(Saved data entries)

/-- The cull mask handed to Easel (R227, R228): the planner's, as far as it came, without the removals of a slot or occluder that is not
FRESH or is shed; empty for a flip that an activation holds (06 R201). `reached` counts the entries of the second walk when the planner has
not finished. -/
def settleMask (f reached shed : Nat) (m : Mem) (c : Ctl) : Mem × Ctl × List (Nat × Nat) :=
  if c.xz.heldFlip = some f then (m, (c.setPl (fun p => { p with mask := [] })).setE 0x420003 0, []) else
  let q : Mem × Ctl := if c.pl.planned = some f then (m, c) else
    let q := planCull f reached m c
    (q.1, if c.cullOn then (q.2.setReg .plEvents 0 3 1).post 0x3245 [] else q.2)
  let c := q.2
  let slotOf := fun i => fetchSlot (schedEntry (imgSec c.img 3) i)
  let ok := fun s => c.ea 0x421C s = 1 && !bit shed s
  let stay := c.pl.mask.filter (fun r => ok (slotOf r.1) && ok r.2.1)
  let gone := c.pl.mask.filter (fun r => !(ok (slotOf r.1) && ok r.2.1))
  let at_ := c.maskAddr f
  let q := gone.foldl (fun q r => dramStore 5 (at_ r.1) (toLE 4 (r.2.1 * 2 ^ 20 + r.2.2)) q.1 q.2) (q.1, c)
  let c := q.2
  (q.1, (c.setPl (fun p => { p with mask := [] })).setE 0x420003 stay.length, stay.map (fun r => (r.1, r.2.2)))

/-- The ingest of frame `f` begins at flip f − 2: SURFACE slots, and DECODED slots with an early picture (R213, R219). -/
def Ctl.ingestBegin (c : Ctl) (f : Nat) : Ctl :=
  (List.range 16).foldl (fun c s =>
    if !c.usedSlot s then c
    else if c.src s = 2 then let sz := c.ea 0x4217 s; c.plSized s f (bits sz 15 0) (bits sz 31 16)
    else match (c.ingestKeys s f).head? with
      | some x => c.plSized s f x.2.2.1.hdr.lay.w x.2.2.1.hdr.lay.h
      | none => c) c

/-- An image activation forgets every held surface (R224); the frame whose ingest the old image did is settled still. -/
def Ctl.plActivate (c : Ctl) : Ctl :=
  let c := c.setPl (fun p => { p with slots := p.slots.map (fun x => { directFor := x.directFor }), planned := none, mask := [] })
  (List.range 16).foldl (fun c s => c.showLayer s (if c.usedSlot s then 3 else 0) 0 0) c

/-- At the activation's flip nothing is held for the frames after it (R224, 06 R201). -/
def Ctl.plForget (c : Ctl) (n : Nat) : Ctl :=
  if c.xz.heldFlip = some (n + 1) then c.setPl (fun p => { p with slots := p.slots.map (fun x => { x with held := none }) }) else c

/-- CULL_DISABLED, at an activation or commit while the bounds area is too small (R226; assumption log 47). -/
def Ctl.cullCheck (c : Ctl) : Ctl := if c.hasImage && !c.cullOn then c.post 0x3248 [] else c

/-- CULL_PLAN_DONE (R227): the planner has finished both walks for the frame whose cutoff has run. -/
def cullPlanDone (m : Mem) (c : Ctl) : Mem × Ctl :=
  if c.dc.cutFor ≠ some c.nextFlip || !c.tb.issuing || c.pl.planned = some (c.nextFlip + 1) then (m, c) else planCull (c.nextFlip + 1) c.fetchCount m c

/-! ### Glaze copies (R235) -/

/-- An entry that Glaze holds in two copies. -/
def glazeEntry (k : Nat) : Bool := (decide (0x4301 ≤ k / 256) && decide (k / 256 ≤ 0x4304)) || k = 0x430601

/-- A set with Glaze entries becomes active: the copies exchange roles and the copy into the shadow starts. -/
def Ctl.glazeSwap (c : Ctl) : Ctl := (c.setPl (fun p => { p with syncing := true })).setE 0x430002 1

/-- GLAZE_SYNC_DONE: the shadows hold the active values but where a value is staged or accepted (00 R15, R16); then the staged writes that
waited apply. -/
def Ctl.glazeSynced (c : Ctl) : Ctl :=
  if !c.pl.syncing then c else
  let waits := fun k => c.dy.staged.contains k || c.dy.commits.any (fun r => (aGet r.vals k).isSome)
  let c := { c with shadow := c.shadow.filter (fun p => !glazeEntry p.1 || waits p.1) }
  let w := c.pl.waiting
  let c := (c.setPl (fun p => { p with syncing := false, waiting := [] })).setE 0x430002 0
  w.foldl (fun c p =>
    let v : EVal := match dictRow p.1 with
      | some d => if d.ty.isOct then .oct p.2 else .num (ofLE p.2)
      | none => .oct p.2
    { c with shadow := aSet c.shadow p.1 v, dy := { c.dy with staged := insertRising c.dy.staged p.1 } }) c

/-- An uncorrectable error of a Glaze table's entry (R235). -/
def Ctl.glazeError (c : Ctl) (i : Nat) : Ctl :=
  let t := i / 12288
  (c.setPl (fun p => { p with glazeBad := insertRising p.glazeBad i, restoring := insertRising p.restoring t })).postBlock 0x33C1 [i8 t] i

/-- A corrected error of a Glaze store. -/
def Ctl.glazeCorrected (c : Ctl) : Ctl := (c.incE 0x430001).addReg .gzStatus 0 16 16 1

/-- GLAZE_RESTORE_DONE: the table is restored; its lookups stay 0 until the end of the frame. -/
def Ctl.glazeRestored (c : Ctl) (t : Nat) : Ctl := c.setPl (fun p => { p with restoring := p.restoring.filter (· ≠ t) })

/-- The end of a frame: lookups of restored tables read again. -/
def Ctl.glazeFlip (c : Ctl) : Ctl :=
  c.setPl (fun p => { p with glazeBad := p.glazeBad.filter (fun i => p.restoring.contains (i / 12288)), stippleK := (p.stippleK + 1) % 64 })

(HOW TO COMPLETE THIS TASK) The output should be exactly the lines above from the line containing "let v : EVal := match dictRow p.1 with" to the line containing "let t := i / 12288", inclusive, with no other lines.

(REPLY)
    let v : EVal := match dictRow p.1 with
      | some d => if d.ty.isOct then .oct p.2 else .num (ofLE p.2)
      | none => .oct p.2
    { c with shadow := aSet c.shadow p.1 v, dy := { c.dy with staged := insertRising c.dy.staged p.1 } }) c

/-- An uncorrectable error of a Glaze table's entry (R235). -/
def Ctl.glazeError (c : Ctl) (i : Nat) : Ctl :=
  let t := i / 12288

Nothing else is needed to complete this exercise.